(WORK INSTRUCTION) Among the entries below, find each line with "Option" and show it.

(DATA FOR THE TASK)
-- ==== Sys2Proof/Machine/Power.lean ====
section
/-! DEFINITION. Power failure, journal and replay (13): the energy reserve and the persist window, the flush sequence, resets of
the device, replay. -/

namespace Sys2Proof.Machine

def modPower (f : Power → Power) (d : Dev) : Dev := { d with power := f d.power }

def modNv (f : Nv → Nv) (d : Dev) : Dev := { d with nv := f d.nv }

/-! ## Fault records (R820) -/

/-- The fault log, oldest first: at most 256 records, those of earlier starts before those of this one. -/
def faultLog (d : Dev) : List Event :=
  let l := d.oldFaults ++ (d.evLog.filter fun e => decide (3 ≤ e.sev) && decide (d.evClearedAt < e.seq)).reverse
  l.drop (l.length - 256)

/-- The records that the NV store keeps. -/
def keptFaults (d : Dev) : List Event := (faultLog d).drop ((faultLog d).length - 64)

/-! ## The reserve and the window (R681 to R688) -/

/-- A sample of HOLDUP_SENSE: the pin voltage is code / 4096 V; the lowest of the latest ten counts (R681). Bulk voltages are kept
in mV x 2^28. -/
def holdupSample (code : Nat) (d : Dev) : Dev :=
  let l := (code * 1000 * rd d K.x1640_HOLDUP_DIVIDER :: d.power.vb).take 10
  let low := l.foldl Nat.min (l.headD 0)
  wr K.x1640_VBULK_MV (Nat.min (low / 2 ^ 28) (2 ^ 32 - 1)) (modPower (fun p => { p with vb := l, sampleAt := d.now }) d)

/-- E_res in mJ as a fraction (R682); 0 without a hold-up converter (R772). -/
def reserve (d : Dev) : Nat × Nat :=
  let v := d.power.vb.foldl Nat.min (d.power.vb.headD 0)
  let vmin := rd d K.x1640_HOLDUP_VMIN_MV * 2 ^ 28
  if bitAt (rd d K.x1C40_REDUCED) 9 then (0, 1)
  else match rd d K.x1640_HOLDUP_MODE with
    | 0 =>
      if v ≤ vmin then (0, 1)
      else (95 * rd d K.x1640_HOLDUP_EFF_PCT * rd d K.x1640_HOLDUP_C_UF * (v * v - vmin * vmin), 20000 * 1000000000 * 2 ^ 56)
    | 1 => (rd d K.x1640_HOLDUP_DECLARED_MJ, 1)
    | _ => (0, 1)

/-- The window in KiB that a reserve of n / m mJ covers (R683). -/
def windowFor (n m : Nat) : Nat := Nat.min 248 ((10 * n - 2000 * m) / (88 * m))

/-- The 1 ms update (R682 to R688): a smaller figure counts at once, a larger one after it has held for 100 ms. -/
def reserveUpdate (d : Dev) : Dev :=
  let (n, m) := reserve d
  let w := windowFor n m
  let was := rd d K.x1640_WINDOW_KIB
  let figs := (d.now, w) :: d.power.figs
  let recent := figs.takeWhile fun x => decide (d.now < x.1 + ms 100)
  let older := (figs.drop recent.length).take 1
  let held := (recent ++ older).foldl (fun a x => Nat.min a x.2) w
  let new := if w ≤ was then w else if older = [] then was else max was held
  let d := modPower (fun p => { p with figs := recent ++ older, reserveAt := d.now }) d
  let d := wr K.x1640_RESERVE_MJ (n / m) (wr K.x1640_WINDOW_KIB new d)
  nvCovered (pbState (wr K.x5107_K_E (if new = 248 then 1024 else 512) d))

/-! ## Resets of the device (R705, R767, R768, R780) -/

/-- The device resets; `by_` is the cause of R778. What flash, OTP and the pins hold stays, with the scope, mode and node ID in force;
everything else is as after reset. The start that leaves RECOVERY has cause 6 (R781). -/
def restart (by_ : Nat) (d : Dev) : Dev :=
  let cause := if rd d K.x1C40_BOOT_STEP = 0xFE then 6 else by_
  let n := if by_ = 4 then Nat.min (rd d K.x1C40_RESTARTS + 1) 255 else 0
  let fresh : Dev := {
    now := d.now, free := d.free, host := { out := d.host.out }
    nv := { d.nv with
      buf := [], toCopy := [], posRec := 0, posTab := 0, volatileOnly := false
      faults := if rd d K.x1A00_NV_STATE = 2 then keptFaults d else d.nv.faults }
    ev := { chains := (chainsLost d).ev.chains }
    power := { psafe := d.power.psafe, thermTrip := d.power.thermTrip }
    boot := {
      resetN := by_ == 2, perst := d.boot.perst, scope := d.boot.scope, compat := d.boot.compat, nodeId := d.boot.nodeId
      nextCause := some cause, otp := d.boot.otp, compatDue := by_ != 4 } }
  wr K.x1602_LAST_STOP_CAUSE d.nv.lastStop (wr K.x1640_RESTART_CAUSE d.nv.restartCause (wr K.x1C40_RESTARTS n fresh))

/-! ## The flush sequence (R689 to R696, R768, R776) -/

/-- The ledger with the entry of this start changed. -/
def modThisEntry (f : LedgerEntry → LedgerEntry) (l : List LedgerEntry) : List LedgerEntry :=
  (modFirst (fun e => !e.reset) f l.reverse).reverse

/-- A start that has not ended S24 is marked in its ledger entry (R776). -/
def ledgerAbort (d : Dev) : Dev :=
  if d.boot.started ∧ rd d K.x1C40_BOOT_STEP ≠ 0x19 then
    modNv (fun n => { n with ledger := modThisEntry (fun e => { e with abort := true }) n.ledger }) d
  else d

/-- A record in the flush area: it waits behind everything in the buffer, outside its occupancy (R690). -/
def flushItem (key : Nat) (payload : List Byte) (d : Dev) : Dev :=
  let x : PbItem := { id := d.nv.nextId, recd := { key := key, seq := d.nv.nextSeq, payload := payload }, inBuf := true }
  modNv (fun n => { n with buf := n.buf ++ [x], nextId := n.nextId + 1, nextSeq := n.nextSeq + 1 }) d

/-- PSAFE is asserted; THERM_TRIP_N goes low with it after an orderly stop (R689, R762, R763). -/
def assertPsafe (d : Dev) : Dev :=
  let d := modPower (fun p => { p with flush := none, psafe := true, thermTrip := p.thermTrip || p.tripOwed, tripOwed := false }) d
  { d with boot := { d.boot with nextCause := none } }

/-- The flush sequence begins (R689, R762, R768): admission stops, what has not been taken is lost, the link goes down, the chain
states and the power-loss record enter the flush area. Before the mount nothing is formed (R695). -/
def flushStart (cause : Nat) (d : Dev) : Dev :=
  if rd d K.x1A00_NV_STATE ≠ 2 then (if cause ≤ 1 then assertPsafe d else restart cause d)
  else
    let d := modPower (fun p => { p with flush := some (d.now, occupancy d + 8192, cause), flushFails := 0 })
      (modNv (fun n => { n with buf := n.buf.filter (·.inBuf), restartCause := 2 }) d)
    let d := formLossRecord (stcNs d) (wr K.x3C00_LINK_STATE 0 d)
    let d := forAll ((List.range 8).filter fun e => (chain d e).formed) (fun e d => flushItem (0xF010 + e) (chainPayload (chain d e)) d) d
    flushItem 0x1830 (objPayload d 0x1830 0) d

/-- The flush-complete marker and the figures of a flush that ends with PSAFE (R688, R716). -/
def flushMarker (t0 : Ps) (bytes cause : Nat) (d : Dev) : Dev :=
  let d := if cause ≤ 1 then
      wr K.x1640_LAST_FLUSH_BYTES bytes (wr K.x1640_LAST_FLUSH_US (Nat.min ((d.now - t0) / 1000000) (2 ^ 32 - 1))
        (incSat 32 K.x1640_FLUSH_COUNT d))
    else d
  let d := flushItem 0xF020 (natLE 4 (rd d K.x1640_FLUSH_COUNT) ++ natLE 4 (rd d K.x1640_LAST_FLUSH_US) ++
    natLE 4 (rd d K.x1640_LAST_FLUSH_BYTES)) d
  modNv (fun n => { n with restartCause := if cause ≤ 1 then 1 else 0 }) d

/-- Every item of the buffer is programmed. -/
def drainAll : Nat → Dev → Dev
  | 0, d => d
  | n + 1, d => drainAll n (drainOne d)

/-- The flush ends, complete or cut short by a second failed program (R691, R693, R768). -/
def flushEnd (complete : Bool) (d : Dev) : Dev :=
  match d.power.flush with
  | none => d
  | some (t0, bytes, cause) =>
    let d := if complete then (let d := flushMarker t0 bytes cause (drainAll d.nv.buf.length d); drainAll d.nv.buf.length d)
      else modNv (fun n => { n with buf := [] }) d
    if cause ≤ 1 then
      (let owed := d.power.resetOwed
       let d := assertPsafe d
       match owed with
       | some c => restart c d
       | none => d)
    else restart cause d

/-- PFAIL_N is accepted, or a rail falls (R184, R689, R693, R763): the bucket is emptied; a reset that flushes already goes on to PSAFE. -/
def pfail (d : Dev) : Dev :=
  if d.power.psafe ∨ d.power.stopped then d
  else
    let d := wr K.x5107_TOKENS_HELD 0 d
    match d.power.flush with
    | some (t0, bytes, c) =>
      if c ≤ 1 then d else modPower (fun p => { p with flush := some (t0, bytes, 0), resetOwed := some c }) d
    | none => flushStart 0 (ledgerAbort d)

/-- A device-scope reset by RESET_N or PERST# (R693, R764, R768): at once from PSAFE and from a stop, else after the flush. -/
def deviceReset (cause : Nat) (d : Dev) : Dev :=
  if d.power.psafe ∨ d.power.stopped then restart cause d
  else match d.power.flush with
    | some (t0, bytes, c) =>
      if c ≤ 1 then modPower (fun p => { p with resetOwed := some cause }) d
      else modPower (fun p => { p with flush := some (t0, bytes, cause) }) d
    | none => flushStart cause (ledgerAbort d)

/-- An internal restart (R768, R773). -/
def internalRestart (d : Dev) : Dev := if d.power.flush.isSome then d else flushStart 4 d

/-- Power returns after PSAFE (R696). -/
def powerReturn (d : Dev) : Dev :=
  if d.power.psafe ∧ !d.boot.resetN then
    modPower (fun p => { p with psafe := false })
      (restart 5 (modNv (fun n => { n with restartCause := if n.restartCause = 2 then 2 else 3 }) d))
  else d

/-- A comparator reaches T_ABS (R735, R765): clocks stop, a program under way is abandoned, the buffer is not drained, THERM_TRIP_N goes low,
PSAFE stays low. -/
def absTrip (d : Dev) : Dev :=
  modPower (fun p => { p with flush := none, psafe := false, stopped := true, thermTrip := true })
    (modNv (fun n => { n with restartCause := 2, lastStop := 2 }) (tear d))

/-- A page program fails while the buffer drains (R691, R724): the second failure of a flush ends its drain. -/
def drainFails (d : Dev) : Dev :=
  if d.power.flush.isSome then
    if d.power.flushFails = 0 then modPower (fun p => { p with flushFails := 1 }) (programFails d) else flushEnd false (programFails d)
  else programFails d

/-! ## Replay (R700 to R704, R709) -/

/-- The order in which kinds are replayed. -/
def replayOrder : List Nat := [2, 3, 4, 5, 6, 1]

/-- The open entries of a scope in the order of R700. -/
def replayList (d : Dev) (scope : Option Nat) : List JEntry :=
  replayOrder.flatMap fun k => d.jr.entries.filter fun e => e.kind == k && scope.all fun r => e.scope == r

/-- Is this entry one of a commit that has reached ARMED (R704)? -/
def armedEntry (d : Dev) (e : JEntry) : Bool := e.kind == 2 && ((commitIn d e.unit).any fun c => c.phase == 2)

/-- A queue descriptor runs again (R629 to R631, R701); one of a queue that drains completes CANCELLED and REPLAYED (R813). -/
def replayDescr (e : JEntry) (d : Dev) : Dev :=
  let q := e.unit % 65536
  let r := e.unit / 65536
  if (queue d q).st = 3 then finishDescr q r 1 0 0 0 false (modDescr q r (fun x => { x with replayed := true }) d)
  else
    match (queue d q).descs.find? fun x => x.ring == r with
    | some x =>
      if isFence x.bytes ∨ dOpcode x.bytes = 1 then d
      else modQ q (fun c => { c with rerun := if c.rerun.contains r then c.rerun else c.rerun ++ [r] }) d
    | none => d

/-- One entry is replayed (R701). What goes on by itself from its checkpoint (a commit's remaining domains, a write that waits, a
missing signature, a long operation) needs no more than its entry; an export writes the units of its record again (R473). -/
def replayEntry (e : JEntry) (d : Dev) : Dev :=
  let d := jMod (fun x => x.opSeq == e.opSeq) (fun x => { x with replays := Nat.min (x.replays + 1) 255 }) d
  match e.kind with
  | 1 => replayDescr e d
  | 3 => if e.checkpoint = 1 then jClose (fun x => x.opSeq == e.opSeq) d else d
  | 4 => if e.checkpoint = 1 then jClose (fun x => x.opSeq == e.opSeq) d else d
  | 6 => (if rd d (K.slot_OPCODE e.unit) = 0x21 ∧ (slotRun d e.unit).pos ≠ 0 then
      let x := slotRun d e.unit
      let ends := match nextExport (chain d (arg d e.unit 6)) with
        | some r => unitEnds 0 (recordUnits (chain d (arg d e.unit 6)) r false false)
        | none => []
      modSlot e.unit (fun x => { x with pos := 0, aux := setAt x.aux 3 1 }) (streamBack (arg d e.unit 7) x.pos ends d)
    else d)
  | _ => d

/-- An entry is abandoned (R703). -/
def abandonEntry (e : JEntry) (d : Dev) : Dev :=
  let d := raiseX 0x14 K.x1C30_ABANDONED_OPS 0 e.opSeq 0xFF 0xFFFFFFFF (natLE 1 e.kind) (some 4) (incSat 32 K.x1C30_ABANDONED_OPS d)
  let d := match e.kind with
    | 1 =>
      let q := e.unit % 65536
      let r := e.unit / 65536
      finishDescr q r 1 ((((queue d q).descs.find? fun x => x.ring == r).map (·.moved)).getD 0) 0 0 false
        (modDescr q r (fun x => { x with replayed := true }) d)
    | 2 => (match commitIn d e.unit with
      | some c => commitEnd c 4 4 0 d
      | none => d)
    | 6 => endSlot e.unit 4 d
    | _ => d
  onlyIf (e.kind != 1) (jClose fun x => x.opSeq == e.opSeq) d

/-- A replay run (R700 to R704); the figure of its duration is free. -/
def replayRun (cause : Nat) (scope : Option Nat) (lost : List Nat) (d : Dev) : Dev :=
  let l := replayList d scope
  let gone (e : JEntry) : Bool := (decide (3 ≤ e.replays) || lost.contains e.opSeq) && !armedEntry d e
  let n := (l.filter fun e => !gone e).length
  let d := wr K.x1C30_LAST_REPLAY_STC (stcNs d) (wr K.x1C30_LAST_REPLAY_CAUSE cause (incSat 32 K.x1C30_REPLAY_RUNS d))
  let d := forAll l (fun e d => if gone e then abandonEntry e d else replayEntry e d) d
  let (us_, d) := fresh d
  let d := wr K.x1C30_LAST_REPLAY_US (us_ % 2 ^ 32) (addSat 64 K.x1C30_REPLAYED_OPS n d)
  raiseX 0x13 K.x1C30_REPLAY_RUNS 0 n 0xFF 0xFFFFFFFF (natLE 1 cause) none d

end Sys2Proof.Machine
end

(OUTPUT OF THE TASK)
def replayList (d : Dev) (scope : Option Nat) : List JEntry :=
def replayRun (cause : Nat) (scope : Option Nat) (lost : List Nat) (d : Dev) : Dev :=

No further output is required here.